→ Work order:
Go through the data from its first line and retype each line, stopping once the line containing "unfold deliver" has been retyped.

(Saved data entries)
>>>>

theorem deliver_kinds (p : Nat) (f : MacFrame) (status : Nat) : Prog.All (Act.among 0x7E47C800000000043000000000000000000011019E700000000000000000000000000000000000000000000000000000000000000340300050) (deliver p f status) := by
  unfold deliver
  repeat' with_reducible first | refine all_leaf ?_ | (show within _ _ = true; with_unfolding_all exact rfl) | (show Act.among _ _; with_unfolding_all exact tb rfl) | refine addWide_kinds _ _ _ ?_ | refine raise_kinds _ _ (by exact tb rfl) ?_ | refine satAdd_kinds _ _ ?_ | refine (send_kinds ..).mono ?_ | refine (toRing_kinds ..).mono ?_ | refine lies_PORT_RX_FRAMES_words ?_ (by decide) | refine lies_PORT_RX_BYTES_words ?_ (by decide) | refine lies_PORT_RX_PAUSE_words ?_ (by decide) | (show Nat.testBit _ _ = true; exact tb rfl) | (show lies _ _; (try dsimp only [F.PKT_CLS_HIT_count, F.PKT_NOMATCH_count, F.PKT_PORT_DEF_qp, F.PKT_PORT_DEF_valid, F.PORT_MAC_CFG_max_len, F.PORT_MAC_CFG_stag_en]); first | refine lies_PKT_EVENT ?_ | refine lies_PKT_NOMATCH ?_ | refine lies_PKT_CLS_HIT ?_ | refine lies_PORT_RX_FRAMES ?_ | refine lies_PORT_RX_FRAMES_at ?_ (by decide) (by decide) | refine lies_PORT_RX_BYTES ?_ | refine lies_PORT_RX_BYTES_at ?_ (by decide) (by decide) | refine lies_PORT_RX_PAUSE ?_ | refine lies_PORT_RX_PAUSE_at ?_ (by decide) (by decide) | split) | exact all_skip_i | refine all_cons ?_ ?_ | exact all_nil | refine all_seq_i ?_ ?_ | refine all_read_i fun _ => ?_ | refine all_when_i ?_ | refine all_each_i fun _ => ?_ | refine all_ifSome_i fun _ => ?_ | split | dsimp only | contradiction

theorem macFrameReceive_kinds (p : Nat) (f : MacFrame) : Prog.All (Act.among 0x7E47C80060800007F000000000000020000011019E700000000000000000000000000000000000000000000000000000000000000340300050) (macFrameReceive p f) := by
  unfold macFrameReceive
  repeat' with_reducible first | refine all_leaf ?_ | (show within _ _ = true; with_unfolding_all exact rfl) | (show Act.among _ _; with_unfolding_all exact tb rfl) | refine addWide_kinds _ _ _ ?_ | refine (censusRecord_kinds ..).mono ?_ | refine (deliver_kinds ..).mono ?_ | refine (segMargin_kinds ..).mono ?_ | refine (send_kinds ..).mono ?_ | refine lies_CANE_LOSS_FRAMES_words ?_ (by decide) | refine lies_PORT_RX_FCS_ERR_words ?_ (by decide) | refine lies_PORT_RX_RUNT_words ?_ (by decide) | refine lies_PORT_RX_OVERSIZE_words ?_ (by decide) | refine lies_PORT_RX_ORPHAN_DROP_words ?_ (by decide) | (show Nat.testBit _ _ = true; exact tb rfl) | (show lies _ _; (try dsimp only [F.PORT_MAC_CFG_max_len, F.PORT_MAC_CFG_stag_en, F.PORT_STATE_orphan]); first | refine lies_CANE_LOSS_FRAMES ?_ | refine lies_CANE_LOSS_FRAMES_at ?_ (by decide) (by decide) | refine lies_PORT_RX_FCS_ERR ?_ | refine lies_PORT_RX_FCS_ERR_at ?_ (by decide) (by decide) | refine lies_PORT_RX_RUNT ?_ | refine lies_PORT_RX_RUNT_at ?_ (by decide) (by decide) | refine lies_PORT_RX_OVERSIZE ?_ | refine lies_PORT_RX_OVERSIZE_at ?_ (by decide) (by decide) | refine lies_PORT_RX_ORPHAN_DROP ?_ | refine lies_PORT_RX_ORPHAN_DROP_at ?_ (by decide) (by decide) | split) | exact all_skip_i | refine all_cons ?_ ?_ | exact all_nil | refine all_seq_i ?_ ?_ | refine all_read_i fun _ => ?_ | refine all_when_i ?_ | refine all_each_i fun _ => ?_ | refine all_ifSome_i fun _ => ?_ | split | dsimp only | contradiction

<<<<

→ Expected answer:
theorem deliver_kinds (p : Nat) (f : MacFrame) (status : Nat) : Prog.All (Act.among 0x7E47C800000000043000000000000000000011019E700000000000000000000000000000000000000000000000000000000000000340300050) (deliver p f status) := by
  unfold deliver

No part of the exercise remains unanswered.